### What the task asks:
From the entries that follow, reproduce exactly and only the lines from the line with "(s.setBuild b).sched = s.sched := rfl" to the line with "w).trace = s.trace := rfl", endpoints included.

☆ ☆ ☆ ☆ ☆ ☆ ☆

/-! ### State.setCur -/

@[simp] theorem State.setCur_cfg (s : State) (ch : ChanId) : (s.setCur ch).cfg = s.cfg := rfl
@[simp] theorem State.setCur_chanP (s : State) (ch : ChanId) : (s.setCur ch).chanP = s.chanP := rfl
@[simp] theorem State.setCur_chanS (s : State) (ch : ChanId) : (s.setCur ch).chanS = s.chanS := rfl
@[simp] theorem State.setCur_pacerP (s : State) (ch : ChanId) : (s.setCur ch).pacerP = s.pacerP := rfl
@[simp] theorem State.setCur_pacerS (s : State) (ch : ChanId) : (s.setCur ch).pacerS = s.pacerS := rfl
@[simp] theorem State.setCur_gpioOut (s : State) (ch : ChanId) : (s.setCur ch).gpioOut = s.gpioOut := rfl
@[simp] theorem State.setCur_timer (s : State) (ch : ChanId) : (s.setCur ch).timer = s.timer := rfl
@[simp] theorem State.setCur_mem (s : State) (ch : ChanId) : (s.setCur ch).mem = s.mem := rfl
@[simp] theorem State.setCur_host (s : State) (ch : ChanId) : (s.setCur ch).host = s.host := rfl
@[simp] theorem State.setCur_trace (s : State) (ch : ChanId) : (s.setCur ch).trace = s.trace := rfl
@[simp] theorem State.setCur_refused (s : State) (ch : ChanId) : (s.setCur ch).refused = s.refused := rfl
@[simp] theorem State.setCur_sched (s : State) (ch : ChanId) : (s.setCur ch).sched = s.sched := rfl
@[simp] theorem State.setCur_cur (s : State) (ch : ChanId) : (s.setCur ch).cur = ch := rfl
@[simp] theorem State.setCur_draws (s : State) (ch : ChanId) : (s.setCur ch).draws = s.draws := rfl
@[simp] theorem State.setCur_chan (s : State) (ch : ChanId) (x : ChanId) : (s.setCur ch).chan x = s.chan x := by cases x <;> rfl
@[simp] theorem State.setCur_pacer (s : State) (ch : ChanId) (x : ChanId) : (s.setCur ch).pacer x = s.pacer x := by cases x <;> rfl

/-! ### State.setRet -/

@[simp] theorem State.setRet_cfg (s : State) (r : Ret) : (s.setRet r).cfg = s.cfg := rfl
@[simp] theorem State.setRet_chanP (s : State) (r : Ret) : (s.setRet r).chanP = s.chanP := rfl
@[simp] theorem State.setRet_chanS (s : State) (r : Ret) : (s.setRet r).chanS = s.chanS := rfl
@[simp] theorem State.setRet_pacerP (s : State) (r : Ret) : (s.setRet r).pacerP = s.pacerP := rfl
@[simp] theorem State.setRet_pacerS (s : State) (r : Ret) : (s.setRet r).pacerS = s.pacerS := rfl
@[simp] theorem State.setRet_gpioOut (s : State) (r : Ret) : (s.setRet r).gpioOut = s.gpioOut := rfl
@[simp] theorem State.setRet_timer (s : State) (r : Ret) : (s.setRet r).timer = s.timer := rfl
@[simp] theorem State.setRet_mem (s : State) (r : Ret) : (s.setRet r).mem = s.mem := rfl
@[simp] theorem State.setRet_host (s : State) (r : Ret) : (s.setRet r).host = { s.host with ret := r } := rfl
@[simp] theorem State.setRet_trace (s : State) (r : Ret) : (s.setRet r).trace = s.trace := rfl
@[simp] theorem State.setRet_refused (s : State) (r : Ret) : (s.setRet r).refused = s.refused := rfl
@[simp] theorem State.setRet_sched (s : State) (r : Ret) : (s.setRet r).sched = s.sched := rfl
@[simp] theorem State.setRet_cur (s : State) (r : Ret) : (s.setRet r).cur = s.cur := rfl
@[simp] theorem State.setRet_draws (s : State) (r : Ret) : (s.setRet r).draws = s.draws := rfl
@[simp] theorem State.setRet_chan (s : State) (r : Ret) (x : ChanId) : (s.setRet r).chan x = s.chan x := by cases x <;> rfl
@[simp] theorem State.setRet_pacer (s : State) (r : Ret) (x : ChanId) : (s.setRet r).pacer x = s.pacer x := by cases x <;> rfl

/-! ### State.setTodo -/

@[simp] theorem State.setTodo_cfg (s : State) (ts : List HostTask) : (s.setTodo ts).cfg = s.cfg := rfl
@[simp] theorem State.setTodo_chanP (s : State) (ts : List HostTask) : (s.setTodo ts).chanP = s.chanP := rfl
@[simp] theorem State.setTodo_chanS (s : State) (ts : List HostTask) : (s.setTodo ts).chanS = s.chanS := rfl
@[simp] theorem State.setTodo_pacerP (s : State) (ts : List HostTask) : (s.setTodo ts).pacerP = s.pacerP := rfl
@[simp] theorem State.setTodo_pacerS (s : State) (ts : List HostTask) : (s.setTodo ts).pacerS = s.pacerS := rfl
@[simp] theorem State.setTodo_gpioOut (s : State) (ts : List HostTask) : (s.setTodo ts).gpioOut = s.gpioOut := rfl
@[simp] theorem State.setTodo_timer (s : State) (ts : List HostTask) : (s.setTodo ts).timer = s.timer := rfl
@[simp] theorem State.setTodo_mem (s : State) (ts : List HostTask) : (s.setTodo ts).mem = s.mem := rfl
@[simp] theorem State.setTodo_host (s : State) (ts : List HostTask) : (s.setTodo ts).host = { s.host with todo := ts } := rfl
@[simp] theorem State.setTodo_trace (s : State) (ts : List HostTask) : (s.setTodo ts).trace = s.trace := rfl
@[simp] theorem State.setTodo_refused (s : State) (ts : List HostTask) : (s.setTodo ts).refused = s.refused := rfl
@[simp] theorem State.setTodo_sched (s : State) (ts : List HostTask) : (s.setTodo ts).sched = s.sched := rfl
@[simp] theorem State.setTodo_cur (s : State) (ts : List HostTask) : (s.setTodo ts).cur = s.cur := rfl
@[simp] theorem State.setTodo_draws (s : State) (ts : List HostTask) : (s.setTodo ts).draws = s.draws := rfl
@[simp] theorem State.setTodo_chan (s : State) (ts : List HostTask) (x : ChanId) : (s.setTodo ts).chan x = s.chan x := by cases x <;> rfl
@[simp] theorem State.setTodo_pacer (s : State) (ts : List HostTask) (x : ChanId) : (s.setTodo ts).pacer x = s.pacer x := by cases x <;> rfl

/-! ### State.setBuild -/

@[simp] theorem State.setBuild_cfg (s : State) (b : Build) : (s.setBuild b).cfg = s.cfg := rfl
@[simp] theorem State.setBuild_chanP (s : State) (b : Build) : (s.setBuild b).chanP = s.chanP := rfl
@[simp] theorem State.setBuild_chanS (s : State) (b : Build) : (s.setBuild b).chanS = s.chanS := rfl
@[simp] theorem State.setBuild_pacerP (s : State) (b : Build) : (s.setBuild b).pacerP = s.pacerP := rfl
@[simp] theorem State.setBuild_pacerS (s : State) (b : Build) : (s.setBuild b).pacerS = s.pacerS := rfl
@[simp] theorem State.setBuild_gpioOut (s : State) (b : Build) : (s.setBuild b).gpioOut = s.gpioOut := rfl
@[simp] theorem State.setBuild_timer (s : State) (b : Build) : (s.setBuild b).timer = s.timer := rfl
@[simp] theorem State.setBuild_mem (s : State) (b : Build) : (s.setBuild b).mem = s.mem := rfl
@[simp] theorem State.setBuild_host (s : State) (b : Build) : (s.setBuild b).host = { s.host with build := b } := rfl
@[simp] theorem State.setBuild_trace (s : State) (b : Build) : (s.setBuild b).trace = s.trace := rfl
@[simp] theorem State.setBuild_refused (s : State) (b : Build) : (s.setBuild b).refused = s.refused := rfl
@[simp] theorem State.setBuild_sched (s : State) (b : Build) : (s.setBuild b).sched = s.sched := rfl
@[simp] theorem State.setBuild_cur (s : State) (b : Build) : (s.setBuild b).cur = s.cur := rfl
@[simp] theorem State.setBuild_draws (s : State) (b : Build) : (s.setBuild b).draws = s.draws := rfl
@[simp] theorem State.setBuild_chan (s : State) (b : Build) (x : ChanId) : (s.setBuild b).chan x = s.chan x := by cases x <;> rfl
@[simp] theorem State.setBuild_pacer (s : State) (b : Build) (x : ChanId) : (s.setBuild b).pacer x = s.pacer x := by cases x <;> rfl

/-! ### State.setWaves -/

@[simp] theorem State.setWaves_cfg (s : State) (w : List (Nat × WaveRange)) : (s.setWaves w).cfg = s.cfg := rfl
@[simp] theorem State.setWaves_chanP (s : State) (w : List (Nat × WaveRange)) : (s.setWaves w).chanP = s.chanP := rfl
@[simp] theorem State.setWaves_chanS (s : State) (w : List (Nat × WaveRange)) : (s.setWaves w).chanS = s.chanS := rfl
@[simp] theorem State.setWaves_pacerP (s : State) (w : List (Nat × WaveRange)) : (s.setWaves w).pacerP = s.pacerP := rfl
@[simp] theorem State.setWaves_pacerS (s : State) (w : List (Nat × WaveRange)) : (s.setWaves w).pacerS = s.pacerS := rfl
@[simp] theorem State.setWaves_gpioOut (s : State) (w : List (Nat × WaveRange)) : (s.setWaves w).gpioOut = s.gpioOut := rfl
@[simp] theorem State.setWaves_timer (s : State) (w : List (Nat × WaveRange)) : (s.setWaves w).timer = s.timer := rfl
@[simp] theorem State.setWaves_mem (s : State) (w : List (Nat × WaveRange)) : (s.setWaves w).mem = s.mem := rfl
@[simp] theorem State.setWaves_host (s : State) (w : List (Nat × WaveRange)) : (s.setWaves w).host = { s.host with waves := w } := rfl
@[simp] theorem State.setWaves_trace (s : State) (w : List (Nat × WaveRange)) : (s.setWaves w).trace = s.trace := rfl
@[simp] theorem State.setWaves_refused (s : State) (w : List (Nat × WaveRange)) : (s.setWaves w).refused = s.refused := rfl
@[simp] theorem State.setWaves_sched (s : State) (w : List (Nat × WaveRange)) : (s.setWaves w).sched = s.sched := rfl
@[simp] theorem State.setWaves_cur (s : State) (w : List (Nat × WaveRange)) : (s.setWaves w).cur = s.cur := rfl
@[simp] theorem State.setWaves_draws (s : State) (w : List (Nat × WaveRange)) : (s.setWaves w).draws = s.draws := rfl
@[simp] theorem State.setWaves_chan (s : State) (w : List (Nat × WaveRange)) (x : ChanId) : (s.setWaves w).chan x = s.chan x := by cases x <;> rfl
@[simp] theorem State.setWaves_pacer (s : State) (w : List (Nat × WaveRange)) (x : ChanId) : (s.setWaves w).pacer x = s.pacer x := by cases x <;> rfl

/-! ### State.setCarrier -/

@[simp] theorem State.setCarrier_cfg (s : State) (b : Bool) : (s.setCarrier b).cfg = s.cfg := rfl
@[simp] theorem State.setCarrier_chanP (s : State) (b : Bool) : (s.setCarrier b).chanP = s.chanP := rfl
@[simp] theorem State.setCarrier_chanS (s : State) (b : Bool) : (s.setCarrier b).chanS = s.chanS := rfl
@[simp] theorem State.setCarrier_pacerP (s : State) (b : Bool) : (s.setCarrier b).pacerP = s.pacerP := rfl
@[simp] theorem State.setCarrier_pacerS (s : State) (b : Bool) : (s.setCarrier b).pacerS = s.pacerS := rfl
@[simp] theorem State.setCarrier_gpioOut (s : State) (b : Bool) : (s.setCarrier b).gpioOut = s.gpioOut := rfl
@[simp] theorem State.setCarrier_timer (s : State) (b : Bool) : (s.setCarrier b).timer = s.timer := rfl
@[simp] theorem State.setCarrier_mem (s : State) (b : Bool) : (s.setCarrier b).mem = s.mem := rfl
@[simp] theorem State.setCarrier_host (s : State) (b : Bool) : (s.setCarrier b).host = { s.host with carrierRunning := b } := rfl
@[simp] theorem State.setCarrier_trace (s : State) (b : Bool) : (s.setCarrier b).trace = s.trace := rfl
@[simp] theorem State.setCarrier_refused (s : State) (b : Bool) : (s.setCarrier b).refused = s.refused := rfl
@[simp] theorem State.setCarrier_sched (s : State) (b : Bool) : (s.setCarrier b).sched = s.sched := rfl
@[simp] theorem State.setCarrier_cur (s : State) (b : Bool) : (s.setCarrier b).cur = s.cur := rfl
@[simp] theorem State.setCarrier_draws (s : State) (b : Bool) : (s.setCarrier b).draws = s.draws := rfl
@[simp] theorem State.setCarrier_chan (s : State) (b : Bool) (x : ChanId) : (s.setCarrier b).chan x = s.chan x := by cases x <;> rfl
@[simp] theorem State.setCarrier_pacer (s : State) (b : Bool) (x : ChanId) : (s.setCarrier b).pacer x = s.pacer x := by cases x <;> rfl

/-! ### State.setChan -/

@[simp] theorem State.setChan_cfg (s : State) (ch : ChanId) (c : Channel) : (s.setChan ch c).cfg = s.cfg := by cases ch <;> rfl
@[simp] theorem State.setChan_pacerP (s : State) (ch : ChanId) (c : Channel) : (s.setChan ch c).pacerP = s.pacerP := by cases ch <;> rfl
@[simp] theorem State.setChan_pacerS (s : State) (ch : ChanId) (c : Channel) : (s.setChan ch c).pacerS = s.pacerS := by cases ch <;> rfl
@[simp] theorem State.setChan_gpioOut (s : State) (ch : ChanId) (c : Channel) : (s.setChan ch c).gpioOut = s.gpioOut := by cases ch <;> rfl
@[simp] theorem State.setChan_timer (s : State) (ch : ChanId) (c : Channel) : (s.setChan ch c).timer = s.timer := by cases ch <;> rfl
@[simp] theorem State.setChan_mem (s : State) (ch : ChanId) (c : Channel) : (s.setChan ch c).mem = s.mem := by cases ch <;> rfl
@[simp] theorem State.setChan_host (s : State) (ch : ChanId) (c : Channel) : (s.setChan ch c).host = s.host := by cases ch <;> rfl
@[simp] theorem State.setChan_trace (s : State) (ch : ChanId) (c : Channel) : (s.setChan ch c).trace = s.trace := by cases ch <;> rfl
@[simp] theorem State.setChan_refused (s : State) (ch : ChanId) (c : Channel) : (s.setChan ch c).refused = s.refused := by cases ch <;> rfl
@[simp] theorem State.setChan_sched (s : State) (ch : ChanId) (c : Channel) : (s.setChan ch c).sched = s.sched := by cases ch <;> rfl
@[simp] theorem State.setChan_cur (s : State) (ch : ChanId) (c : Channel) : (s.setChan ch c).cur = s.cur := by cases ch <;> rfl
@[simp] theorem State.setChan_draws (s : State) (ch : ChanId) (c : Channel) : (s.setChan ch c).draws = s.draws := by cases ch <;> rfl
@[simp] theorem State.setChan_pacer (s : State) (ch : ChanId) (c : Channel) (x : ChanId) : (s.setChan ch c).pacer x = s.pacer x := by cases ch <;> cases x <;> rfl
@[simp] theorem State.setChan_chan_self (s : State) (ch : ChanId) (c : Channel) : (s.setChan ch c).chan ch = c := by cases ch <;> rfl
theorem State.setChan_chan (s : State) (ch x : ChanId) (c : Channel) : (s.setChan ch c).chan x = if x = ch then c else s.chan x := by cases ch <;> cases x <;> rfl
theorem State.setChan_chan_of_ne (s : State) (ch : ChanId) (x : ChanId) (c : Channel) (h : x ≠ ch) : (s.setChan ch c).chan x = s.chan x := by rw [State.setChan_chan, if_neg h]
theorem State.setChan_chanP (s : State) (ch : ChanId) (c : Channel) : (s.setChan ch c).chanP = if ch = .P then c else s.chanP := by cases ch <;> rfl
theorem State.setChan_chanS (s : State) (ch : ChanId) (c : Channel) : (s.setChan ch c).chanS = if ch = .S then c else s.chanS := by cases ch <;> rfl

☆ ☆ ☆ ☆ ☆ ☆ ☆

### Answer to this task:
@[simp] theorem State.setBuild_sched (s : State) (b : Build) : (s.setBuild b).sched = s.sched := rfl
@[simp] theorem State.setBuild_cur (s : State) (b : Build) : (s.setBuild b).cur = s.cur := rfl
@[simp] theorem State.setBuild_draws (s : State) (b : Build) : (s.setBuild b).draws = s.draws := rfl
@[simp] theorem State.setBuild_chan (s : State) (b : Build) (x : ChanId) : (s.setBuild b).chan x = s.chan x := by cases x <;> rfl
@[simp] theorem State.setBuild_pacer (s : State) (b : Build) (x : ChanId) : (s.setBuild b).pacer x = s.pacer x := by cases x <;> rfl

/-! ### State.setWaves -/

@[simp] theorem State.setWaves_cfg (s : State) (w : List (Nat × WaveRange)) : (s.setWaves w).cfg = s.cfg := rfl
@[simp] theorem State.setWaves_chanP (s : State) (w : List (Nat × WaveRange)) : (s.setWaves w).chanP = s.chanP := rfl
@[simp] theorem State.setWaves_chanS (s : State) (w : List (Nat × WaveRange)) : (s.setWaves w).chanS = s.chanS := rfl
@[simp] theorem State.setWaves_pacerP (s : State) (w : List (Nat × WaveRange)) : (s.setWaves w).pacerP = s.pacerP := rfl
@[simp] theorem State.setWaves_pacerS (s : State) (w : List (Nat × WaveRange)) : (s.setWaves w).pacerS = s.pacerS := rfl
@[simp] theorem State.setWaves_gpioOut (s : State) (w : List (Nat × WaveRange)) : (s.setWaves w).gpioOut = s.gpioOut := rfl
@[simp] theorem State.setWaves_timer (s : State) (w : List (Nat × WaveRange)) : (s.setWaves w).timer = s.timer := rfl
@[simp] theorem State.setWaves_mem (s : State) (w : List (Nat × WaveRange)) : (s.setWaves w).mem = s.mem := rfl
@[simp] theorem State.setWaves_host (s : State) (w : List (Nat × WaveRange)) : (s.setWaves w).host = { s.host with waves := w } := rfl
@[simp] theorem State.setWaves_trace (s : State) (w : List (Nat × WaveRange)) : (s.setWaves w).trace = s.trace := rfl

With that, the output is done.